[[ DATA SUPPLIED, beginning ]]
-- ==== Sys2Proof/Machine/Prog.lean ====
section
/-! DEFINITION. Prog.lean: an event that a block takes in several operations, as the operations one by one, so that other blocks'
events can be taken between them (R5, R20, R44, R90, R151, R182). -/

namespace Sys2Proof.Machine

/-- Operations still to be made, with an answer at their end. `op blocks f next`: one operation. It changes the state by `f`, and
what follows it depends on the state it was made in. It is part of an event of each of `blocks`, and waits while another event is
in progress there. `never`: nothing more is ever made, and no answer comes. -/
inductive Prog (α : Type) where
  | done (a : α)
  | never
  | op (blocks : List Agent) (f : State → State) (next : State → Prog α)

/-- One program after another. -/
def Prog.bind {α β : Type} : Prog α → (α → Prog β) → Prog β
  | .done a, g => g a
  | .never, _ => .never
  | .op b f next, g => .op b f (fun s => (next s).bind g)

/-- An operation that changes the state alone. -/
def Prog.act (b : List Agent) (f : State → State) : Prog Unit := .op b f (fun _ => .done ())

/-- An operation that only reads. -/
def Prog.read {α : Type} (b : List Agent) (f : State → Prog α) : Prog α := .op b id f

/-- Operations in turn, one for each item. -/
def Prog.each {ι : Type} (b : ι → List Agent) (f : ι → State → State) : List ι → Prog Unit
  | [] => .done ()
  | i :: is => .op (b i) (f i) (fun _ => Prog.each b f is)

/-- The operations made in turn with nothing between them: the state after them and their answer; none where they have no end. -/
def Prog.run {α : Type} : Prog α → State → Option (State × α)
  | .done a, s => some (s, a)
  | .never, _ => none
  | .op _ f next, s => (next s).run (f s)

/-- The operations on a clip table of their own, `cl` at first: the other blocks read the table as it stood before the event until
its last operation is made (R90). -/
def Prog.onTable {α : Type} : Prog α → Tbl Clip → Prog α
  | .done a, _ => .done a
  | .never, _ => .never
  | .op b f next, cl =>
    .op b
      (fun s =>
        match next { s with clips := cl } with
        | .done _ => f { s with clips := cl }
        | .never | .op _ _ _ => { f { s with clips := cl } with clips := s.clips })
      (fun s => (next { s with clips := cl }).onTable (f { s with clips := cl }).clips)

end Sys2Proof.Machine
end

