-- ==== Sys2Proof/Machine/EventRing.lean ====
section
/-! DEFINITION. EventRing.lean: the event unit of chapter 10: writing the event ring, the producer word, the consumer word, and
EVENT_MASK. -/

namespace Sys2Proof.Machine

/-- Records the ring has room for: 511 less the unconsumed (10.2). -/
def EventUnit.free (e : EventUnit) : Nat := Config.eventRoom - (e.producer - e.consumer).toNat

/-- The 16 bytes of an event record with its sequence number (11.4). -/
def Event.bytes (e : Event) (seq : Half) : List Byte :=
  [BitVec.ofNat 8 e.kind.code, BitVec.ofNat 8 e.reason.code] ++ bytes16 seq ++ bytes16 (BitVec.ofNat 16 e.obj)
    ++ bytes16 (BitVec.ofNat 16 e.aux) ++ bytes32 e.value ++ bytes32 e.tick

/-- Step 3 of R178: the record's write is queued at the ring place of the producer index, and is outstanding from then on. -/
def State.writeRecord (s : State) (x : Event) (w : Writing) : State :=
  (s.setEvt { s.evt with phase := .record w }).queueOwn
    (.write .eventRecord (s.eventAddr s.evt.producer) (x.bytes s.evt.seq))

/-- The EVENTS_LOST record for a count (R178 step 1). -/
def State.lostRecord (s : State) (n : Nat) : Event :=
  { kind := .eventsLost, reason := .none, obj := 0, aux := 0, value := BitVec.ofNat 32 n, tick := s.ref.count,
    cls := s.evt.classOf .eventsLost }

/-- The oldest staged record is removed unwritten and counted lost (R178 steps 1 and 2). -/
def EventUnit.dropFront (e : EventUnit) : EventUnit := { e.countLost with fifo := e.fifo.tail, lostDone := false }

/-- The event unit begins its oldest staged record (R178 steps 1 to 3). Nothing is begun while the start-up writes or a write of
its own are outstanding, or with nothing staged. -/
def State.beginRecord (s : State) : State :=
  match s.evt.phase, s.evt.fifo with
  | .idle, x :: _ =>
    if !s.startUp.over then s
    else if 0 < s.evt.lost ∧ s.evt.lostDone = false then
      if 2 ≤ s.evt.free then s.writeRecord (s.lostRecord s.evt.lost) (.lost s.evt.lost (s.evt.classOf .eventsLost))
      else s.setEvt s.evt.dropFront
    else if s.evt.free = 0 then s.setEvt s.evt.dropFront
    else s.writeRecord x .staged
  | _, _ => s

/-- EVENT_RECORD_WRITE (R178). -/
def execEventRecordWrite (s : State) : Host.Outcome State Fault Refusal := .next s.beginRecord

/-- The interrupt flag is set when a record of class LOG_INT is written (R178 step 4). -/
def flagAfter (old : Bool) (c : EventClass) : Bool :=
  match c with
  | .off => old
  | .log => old
  | .logInt => true

/-- Step 4 of R178 in the unit's record: indexes rise, the record leaves its place, the flag is set for LOG_INT. -/
def EventUnit.written (e : EventUnit) (w : Writing) : EventUnit :=
  let up := { e with producer := e.producer + 1, seq := e.seq + 1, phase := .producer }
  match w with
  | .resetDone =>
    { up with resetDone := none, intFlag := flagAfter e.intFlag (e.resetDone.map (·.cls) |>.getD .off) }
  | .lost n c => { up with lost := e.lost - n, lostDone := true, intFlag := flagAfter e.intFlag c }
  | .staged => { up with fifo := e.fifo.tail, lostDone := false, intFlag := flagAfter e.intFlag (e.fifo.head?.map (·.cls) |>.getD .off) }

/-- Steps 4 and 5 of R178: the record is written, and the write of EVT_PRODUCER is queued. -/
def State.recordWritten (s : State) (w : Writing) : State :=
  let e := s.evt.written w
  (s.setEvt e).queueOwn
    (.write .eventProducer (s.control 0x8) (bytes32 e.producer))

/-- The write of RESET_DONE is queued (R176, R178). -/
def State.writeResetDone (s : State) : State :=
  match s.evt.resetDone with
  | none => s
  | some x => s.writeRecord x .resetDone

/-- The write of step 3 fails: the ring place and the number are kept. A staged record is lost, EVENTS_LOST begins again at step 1,
RESET_DONE is tried again (R178). -/
def State.recordFailed (s : State) (w : Writing) : State :=
  match w with
  | .resetDone => s.writeResetDone
  | .lost _ _ => s.setEvt { s.evt with phase := .idle, lostDone := false }
  | .staged => s.setEvt { s.evt.dropFront with phase := .idle }

/-- An event record write ends (R178). -/
def State.recordEnd (s : State) (st : Status) : State :=
  match s.evt.phase with
  | .record w =>
    match st with
    | .good => s.recordWritten w
    | .error => s.recordFailed w
  | .idle => s
  | .producer => s

/-- The EVT_PRODUCER write ends: a run of failures raises one CONTROL_FAULT until one succeeds (R179). -/
def State.producerEnd (s : State) (st : Status) : State :=
  match s.evt.phase with
  | .producer =>
    match st with
    | .good => s.setEvt { s.evt with phase := .idle, producerFault := false }
    | .error =>
      let s1 := s.setEvt { s.evt with phase := .idle, producerFault := true }
      if s.evt.producerFault then s1 else s1.controlFault .timeout srcEventIndex s.evt.producer
  | .idle => s
  | .record _ => s

/-- The write completes at the store port, in time or not (R160). -/
def State.eventRecordEnd (s : State) (st : Status) : State := s.ownComplete .eventRecord st (fun x t => t.recordEnd x)

/-- EVENT_RECORD_WRITE_COMPLETE (R178). -/
def execEventRecordWriteComplete (st : Status) (s : State) : Host.Outcome State Fault Refusal :=
  .next (s.eventRecordEnd st)

/-- The write completes at the store port, in time or not (R160). -/
def State.evtProducerEnd (s : State) (st : Status) : State := s.ownComplete .eventProducer st (fun x t => t.producerEnd x)

/-- EVT_PRODUCER_WRITE_COMPLETE (R179). -/
def execEvtProducerWriteComplete (st : Status) (s : State) : Host.Outcome State Fault Refusal :=
  .next (s.evtProducerEnd st)

/-- The event unit takes the oldest EVT_CONSUMER word handed on (R180). -/
def State.takeConsumer (s : State) : State :=
  match s.mail.evtWords with
  | [] => s
  | x :: rest =>
    let s1 := s.setMail { s.mail with evtWords := rest }
    if Config.eventRoom < (s1.evt.producer - x).toNat then s1.controlFault .badIndex srcEvtConsumer x
    else s1.setEvt { s1.evt with consumer := x, intFlag := s1.evt.intFlag && decide (x ≠ s1.evt.producer) }

/-- EVT_CONSUMER (R180). -/
def execEvtConsumer (s : State) : Host.Outcome State Fault Refusal := .next s.takeConsumer

/-- The kinds that cannot be set below LOG: RESET_DONE, EVENTS_LOST, CONTROL_FAULT, codes 1 to 3 (R175). -/
def isKeptKind (code : Nat) : Bool := decide (1 ≤ code) && decide (code ≤ 3)

/-- EVENT_MASK at the event unit (R175). -/
def eventMask (r : CmdArgs) (s : State) : State × CmdResult :=
  let code := r.target.toNat
  match EventClass.ofCode r.a.toNat with
  | none => (s, .refused .badArg)
  | some c =>
    if code = 0 ∨ eventKindCount < code then (s, .refused .badArg)
    else
      let fit := if isKeptKind code ∧ c = .off then .log else c
      (s.setEvt { s.evt with classes := s.evt.classes.set (code - 1) fit },
       .fitted (decide (fit ≠ c)) (BitVec.ofNat 32 (s.evt.classes.getD (code - 1) .off).code))

/-- EVENT_MASK (R175). -/
def execEventMask (r : CmdArgs) (s : State) : Host.Outcome State Fault Refusal := .next (s.carryOut 0x15 r (eventMask r))

end Sys2Proof.Machine
end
[[ DATA SUPPLIED, end ]]
WORK REQUEST — Looking back over the data above, restate word for word the lines that begin at the line with "in progress there." and end at the line with "state alone. -/", inclusive.

SOLVED PROBLEM —
in progress there. `never`: nothing more is ever made, and no answer comes. -/
inductive Prog (α : Type) where
  | done (a : α)
  | never
  | op (blocks : List Agent) (f : State → State) (next : State → Prog α)

/-- One program after another. -/
def Prog.bind {α β : Type} : Prog α → (α → Prog β) → Prog β
  | .done a, g => g a
  | .never, _ => .never
  | .op b f next, g => .op b f (fun s => (next s).bind g)

/-- An operation that changes the state alone. -/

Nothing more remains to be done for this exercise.